__Material supplied__
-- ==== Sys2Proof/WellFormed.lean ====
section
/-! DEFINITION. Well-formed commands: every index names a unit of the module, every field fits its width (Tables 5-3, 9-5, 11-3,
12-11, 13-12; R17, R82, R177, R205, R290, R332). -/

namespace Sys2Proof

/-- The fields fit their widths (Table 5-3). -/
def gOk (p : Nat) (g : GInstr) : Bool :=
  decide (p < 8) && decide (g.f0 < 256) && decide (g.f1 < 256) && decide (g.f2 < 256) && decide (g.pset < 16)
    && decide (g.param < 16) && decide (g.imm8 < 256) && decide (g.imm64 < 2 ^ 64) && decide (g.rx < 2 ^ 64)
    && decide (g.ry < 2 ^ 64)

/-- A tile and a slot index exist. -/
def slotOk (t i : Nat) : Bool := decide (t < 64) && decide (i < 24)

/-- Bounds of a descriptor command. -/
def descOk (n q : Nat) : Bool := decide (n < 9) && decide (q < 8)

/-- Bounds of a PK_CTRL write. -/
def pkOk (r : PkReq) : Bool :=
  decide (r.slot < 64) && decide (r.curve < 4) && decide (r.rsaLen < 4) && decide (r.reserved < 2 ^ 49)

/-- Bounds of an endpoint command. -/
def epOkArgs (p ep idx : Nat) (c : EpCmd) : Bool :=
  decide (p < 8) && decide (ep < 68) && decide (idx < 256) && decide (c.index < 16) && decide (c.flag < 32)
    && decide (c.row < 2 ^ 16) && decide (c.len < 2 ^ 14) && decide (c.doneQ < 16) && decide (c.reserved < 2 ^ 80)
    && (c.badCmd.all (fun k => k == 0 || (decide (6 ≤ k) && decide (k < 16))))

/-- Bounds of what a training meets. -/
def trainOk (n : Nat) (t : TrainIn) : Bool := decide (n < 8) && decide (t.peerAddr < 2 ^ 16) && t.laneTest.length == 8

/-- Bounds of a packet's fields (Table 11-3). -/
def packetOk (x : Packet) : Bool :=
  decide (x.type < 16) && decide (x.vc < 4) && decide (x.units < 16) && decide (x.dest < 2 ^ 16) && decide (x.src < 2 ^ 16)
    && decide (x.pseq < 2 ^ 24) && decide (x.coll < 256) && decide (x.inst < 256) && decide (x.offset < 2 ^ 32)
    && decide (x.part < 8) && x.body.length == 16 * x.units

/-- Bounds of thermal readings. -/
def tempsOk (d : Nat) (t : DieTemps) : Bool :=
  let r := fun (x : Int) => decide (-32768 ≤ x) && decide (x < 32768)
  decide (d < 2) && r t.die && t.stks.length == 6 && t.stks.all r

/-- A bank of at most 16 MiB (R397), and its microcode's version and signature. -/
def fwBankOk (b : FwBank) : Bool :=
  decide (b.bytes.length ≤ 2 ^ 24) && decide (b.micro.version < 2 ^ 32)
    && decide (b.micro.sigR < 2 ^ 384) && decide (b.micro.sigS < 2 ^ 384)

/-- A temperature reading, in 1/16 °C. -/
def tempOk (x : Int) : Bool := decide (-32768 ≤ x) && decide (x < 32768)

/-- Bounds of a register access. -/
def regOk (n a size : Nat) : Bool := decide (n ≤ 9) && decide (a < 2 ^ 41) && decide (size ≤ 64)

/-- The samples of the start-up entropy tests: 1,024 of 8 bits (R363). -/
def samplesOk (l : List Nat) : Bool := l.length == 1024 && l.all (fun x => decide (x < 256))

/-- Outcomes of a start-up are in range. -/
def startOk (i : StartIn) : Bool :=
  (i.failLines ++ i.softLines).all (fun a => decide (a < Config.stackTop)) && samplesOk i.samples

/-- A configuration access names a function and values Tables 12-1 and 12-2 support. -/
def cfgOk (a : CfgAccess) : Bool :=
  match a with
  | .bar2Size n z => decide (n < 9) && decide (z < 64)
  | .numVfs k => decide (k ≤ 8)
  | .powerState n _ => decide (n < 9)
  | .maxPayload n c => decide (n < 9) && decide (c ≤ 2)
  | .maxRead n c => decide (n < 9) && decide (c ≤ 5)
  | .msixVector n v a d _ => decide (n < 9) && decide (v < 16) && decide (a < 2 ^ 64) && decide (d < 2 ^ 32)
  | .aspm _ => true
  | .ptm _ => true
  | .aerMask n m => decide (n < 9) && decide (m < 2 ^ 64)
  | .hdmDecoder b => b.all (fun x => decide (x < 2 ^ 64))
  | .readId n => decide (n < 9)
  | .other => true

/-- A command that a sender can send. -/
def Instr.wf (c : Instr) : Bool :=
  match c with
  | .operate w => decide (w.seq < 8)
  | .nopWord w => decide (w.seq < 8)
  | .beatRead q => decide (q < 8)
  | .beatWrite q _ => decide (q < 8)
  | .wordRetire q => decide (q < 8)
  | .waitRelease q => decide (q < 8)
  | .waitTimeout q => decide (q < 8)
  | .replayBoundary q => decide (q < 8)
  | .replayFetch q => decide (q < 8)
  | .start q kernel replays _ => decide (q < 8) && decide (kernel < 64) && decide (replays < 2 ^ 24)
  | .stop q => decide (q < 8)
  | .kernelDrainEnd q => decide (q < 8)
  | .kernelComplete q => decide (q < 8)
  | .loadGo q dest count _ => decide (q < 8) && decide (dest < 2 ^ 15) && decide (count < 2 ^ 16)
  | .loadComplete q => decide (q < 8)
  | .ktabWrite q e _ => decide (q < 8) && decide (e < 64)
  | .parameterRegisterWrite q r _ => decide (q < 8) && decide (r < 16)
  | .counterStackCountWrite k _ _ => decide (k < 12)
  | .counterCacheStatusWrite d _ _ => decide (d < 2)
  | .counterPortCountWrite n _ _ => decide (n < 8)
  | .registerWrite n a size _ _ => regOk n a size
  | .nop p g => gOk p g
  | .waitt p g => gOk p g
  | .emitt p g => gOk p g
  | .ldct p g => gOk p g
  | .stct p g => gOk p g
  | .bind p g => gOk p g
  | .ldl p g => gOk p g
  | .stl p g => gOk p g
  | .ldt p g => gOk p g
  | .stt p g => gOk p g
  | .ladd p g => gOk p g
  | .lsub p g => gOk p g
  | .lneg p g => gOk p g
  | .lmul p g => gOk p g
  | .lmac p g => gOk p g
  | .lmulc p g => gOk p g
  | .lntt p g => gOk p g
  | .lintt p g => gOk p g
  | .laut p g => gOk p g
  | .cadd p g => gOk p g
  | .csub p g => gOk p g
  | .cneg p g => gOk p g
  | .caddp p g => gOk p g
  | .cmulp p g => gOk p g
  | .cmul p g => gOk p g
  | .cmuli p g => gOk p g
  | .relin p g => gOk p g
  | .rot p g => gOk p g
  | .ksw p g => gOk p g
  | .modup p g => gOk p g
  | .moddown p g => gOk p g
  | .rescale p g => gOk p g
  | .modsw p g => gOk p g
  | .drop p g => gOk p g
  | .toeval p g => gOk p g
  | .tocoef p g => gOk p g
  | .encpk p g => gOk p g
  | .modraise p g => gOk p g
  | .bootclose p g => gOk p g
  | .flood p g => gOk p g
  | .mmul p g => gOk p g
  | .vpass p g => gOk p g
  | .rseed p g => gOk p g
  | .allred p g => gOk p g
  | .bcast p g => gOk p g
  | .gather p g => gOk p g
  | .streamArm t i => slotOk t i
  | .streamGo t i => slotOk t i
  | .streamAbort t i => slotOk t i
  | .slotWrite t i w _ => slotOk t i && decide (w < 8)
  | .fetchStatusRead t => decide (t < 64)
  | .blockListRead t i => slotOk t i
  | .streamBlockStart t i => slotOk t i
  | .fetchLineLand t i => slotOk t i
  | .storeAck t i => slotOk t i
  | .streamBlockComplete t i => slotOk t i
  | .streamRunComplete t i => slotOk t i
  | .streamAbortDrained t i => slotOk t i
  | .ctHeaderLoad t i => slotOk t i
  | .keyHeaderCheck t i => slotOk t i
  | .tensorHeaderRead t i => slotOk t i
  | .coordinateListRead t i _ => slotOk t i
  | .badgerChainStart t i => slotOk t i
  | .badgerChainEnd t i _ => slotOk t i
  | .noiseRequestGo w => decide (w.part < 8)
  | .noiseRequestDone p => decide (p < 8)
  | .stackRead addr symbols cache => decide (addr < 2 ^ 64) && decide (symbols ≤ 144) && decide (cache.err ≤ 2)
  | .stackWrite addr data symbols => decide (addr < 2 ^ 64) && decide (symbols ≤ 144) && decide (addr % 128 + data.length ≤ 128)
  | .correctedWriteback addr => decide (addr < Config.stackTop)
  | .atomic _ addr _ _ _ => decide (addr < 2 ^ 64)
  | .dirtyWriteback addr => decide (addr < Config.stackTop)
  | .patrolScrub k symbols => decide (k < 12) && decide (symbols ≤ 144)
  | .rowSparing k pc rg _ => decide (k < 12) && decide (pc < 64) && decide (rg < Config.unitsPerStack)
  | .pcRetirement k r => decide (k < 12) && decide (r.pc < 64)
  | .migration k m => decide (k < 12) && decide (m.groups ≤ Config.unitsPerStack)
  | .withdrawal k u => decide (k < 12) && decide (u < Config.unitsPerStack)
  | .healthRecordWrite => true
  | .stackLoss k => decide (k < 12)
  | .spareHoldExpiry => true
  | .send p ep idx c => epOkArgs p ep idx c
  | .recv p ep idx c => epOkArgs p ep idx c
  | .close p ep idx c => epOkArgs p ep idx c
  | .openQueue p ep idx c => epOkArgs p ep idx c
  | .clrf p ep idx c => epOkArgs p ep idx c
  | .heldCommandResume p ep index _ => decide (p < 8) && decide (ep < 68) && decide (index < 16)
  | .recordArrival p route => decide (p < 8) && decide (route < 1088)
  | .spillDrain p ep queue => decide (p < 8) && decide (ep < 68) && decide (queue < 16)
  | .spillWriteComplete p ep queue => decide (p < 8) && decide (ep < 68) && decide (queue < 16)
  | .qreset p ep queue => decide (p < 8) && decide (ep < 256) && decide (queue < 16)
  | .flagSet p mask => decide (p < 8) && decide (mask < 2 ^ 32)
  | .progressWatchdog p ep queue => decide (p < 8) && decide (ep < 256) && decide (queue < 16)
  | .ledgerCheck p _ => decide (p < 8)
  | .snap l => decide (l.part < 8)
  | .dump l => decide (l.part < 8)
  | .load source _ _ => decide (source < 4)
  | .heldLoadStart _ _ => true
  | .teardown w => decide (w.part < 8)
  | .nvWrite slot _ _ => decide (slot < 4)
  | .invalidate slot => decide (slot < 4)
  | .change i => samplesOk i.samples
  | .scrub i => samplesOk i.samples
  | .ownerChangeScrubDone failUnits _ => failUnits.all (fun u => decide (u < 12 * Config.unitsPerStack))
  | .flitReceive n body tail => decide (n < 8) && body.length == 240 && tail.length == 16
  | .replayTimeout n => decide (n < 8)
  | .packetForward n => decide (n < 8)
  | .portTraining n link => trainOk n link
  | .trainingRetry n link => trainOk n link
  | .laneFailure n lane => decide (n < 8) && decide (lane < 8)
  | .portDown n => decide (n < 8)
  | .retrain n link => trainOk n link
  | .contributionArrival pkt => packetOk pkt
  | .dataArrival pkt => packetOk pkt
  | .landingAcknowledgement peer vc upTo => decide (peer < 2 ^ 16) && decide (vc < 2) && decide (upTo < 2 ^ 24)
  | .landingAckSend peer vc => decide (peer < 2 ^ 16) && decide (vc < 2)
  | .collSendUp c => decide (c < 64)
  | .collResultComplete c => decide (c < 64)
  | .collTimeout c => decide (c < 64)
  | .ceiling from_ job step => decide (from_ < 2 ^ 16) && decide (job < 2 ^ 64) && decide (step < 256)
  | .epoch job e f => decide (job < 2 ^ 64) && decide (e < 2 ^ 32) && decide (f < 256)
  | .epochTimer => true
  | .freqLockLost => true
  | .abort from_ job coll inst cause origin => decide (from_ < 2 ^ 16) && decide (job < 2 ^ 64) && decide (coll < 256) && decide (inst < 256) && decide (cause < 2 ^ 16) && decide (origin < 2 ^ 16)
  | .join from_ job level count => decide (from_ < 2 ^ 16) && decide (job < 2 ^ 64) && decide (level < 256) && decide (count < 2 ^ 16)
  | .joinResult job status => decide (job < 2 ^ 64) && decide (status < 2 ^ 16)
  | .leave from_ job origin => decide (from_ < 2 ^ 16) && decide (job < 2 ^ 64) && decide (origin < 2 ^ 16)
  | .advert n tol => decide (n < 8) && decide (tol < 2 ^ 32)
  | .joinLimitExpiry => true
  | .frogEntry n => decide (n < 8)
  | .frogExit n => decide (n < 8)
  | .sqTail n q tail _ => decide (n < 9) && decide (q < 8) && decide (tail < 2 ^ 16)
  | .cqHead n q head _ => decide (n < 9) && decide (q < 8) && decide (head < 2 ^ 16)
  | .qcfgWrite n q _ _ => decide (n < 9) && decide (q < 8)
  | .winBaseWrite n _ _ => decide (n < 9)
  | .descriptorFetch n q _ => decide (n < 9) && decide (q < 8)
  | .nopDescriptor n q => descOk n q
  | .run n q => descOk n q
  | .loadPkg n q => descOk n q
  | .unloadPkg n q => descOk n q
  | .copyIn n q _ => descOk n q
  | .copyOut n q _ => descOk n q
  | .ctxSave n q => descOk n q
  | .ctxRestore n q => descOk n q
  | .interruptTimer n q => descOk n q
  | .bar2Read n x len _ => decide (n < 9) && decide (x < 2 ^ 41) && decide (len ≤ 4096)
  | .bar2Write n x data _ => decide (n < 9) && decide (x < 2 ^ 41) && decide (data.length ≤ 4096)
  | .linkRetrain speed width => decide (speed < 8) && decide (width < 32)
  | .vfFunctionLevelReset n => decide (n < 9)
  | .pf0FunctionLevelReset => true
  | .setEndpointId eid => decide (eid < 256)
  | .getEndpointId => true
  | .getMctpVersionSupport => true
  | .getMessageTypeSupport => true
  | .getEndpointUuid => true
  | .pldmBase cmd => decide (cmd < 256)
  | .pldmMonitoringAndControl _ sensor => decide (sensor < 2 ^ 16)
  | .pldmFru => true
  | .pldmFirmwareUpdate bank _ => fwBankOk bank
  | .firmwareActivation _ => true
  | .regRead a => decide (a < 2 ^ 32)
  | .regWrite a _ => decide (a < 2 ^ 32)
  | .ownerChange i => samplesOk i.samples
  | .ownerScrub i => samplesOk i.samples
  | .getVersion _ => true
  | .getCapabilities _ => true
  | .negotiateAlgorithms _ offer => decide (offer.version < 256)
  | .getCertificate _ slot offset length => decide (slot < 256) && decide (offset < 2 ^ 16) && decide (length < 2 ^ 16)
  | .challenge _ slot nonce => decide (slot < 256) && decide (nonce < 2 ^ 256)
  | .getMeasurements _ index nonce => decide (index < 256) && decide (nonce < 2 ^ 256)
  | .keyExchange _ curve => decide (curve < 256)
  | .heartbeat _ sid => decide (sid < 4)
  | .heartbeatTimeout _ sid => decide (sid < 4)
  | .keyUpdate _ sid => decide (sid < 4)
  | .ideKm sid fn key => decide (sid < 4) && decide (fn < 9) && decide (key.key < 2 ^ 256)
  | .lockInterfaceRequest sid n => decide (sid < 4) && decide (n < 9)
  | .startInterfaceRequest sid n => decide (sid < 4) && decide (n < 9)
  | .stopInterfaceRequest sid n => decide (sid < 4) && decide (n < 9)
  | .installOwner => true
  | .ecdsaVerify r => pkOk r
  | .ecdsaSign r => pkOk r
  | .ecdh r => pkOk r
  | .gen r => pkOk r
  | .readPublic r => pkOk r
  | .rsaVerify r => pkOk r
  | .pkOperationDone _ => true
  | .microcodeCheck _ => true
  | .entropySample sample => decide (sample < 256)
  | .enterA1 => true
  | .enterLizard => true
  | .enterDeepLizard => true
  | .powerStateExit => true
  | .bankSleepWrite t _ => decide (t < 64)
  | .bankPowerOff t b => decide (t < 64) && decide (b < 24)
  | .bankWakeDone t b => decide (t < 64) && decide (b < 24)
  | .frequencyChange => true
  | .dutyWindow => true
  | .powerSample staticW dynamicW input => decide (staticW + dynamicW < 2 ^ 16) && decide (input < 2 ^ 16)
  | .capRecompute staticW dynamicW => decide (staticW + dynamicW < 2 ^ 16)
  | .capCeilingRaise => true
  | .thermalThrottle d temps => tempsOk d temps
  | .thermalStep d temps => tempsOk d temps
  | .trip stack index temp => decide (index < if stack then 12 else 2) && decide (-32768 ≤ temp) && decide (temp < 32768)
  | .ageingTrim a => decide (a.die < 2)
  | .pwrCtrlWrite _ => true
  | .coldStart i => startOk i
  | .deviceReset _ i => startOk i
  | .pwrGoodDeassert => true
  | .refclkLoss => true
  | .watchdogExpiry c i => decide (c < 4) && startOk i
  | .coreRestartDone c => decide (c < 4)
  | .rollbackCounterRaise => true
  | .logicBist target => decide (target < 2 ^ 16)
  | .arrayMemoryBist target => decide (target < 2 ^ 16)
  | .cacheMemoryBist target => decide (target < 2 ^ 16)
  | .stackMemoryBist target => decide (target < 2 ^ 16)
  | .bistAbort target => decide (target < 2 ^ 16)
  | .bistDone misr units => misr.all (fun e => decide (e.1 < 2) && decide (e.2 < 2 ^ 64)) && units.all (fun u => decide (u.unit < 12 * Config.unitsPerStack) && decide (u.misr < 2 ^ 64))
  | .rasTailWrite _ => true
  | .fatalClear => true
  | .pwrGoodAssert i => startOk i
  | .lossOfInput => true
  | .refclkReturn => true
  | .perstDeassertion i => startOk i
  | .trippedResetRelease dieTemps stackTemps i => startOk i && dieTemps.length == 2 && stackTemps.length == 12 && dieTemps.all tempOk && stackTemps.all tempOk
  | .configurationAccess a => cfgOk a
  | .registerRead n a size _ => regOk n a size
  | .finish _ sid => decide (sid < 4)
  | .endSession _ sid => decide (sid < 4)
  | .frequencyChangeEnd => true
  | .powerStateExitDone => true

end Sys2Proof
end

__Problem to work on__
Only a number is expected here: the count of lines with the string "dest" in the material above.

__Answer to this task__
2